Für mich gehört aus meinem Hauptberuf als Anwältin dazu schließlich die Erfahrung, dass für die Bürgergesellschaft zentral wichtige Fragen, trotz Bemühungen um Transparenz, zu oft nur in „Expertenblasen“ diskutiert und entschieden werden. Etwa rund um die grundlegenden Veränderungen – Chancen und Risiken –, die der Einsatz von Künstlicher Intelligenz überall, auch im öffentlichen Diskurs, gerade mit sich bringt. Toll, dass in Brüssel soeben eine Einigung auf eine KI-Verordnung möglich war! Noch besser, wenn viel mehr Menschen jetzt mitdiskutieren könnten bei den großen Weichenstellungen, wie wir zum Beispiel konkret damit umgehen, dass Fakten von Fakes ununterscheidbar werden oder dass immer weitreichender Algorithmen unsere Aufmerksamkeit lenken und für uns Entscheidungen treffen. Warum nicht eine Einbindung der „Schwarmintelligenz“ aller Anwender, zum Beispiel in Form bunt gemischter Bürgerräte, die auch Empfehlungen formulieren ?… Hier verlasse ich das Terrain des Grundgesetzes in Richtung Europa (wobei auch spannend sein wird, wann oder wie die deutsche Verfassungsgerichtsbarkeit sich hier einbringen wird…).
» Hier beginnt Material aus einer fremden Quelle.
/-- Each single form completes from every state, each double form with even registers: mov copies f[fs] or the pair d[fs] to fd,
mfc1 f[fs] to rt (register 0 keeps 0), mtc1 rt to f[fs], bit for bit; movf, movt, movn, movz copy when their condition holds
and otherwise change nothing but pc. Nothing else changes. (R310, R311, R312, R314, R315, R316, R317, R319, R320, R321, R322,
R323) -/
def Obligations.FloatMoves : Prop :=
  (∀ (s : State) (fd fs rt : Reg) (cc : CondFlag),
    (∃ t, exec (.movS fd fs) s = .next t ∧ OnlyFpr s t fd (s.f fs) ∧ t.draws = s.draws) ∧
    (∃ t, exec (.mfc1 rt fs) s = .next t ∧ OnlyGpr s t rt (s.f fs)) ∧
    (∃ t, exec (.mtc1 rt fs) s = .next t ∧ OnlyFpr s t fs (s.x rt) ∧ t.draws = s.draws) ∧
    (∃ t, exec (.movfS fd fs cc) s = .next t ∧ t.draws = s.draws ∧ if s.flag cc = false then OnlyFpr s t fd (s.f fs) else OnlyPc s t (s.pc + 4)) ∧
    (∃ t, exec (.movtS fd fs cc) s = .next t ∧ t.draws = s.draws ∧ if s.flag cc = true then OnlyFpr s t fd (s.f fs) else OnlyPc s t (s.pc + 4)) ∧
    (∃ t, exec (.movnS fd fs rt) s = .next t ∧ t.draws = s.draws ∧ if s.x rt ≠ 0 then OnlyFpr s t fd (s.f fs) else OnlyPc s t (s.pc + 4)) ∧
    (∃ t, exec (.movzS fd fs rt) s = .next t ∧ t.draws = s.draws ∧ if s.x rt = 0 then OnlyFpr s t fd (s.f fs) else OnlyPc s t (s.pc + 4))) ∧
  (∀ (s : State) (fd fs rt : Reg) (cc : CondFlag), fd.toNat % 2 = 0 → fs.toNat % 2 = 0 →
    (∃ t, exec (.movD fd fs) s = .next t ∧ OnlyPair s t fd (s.d fs) ∧ t.draws = s.draws) ∧
    (∃ t, exec (.movfD fd fs cc) s = .next t ∧ t.draws = s.draws ∧ if s.flag cc = false then OnlyPair s t fd (s.d fs) else OnlyPc s t (s.pc + 4)) ∧
    (∃ t, exec (.movtD fd fs cc) s = .next t ∧ t.draws = s.draws ∧ if s.flag cc = true then OnlyPair s t fd (s.d fs) else OnlyPc s t (s.pc + 4)) ∧
    (∃ t, exec (.movnD fd fs rt) s = .next t ∧ t.draws = s.draws ∧ if s.x rt ≠ 0 then OnlyPair s t fd (s.d fs) else OnlyPc s t (s.pc + 4)) ∧
    (∃ t, exec (.movzD fd fs rt) s = .next t ∧ t.draws = s.draws ∧ if s.x rt = 0 then OnlyPair s t fd (s.d fs) else OnlyPc s t (s.pc + 4)))

end Statements
end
Aber ich verlasse es nur scheinbar, denn die drei Ebenen Land, Bund, Europa sind heute auch dank der Weichen in unserer Verfassung eng miteinander verbunden.

In diesem Sinne: herzlichen Glückwunsch uns allen zu 75 Jahren Grundgesetz – und vielen Dank für Ihre Aufmerksamkeit!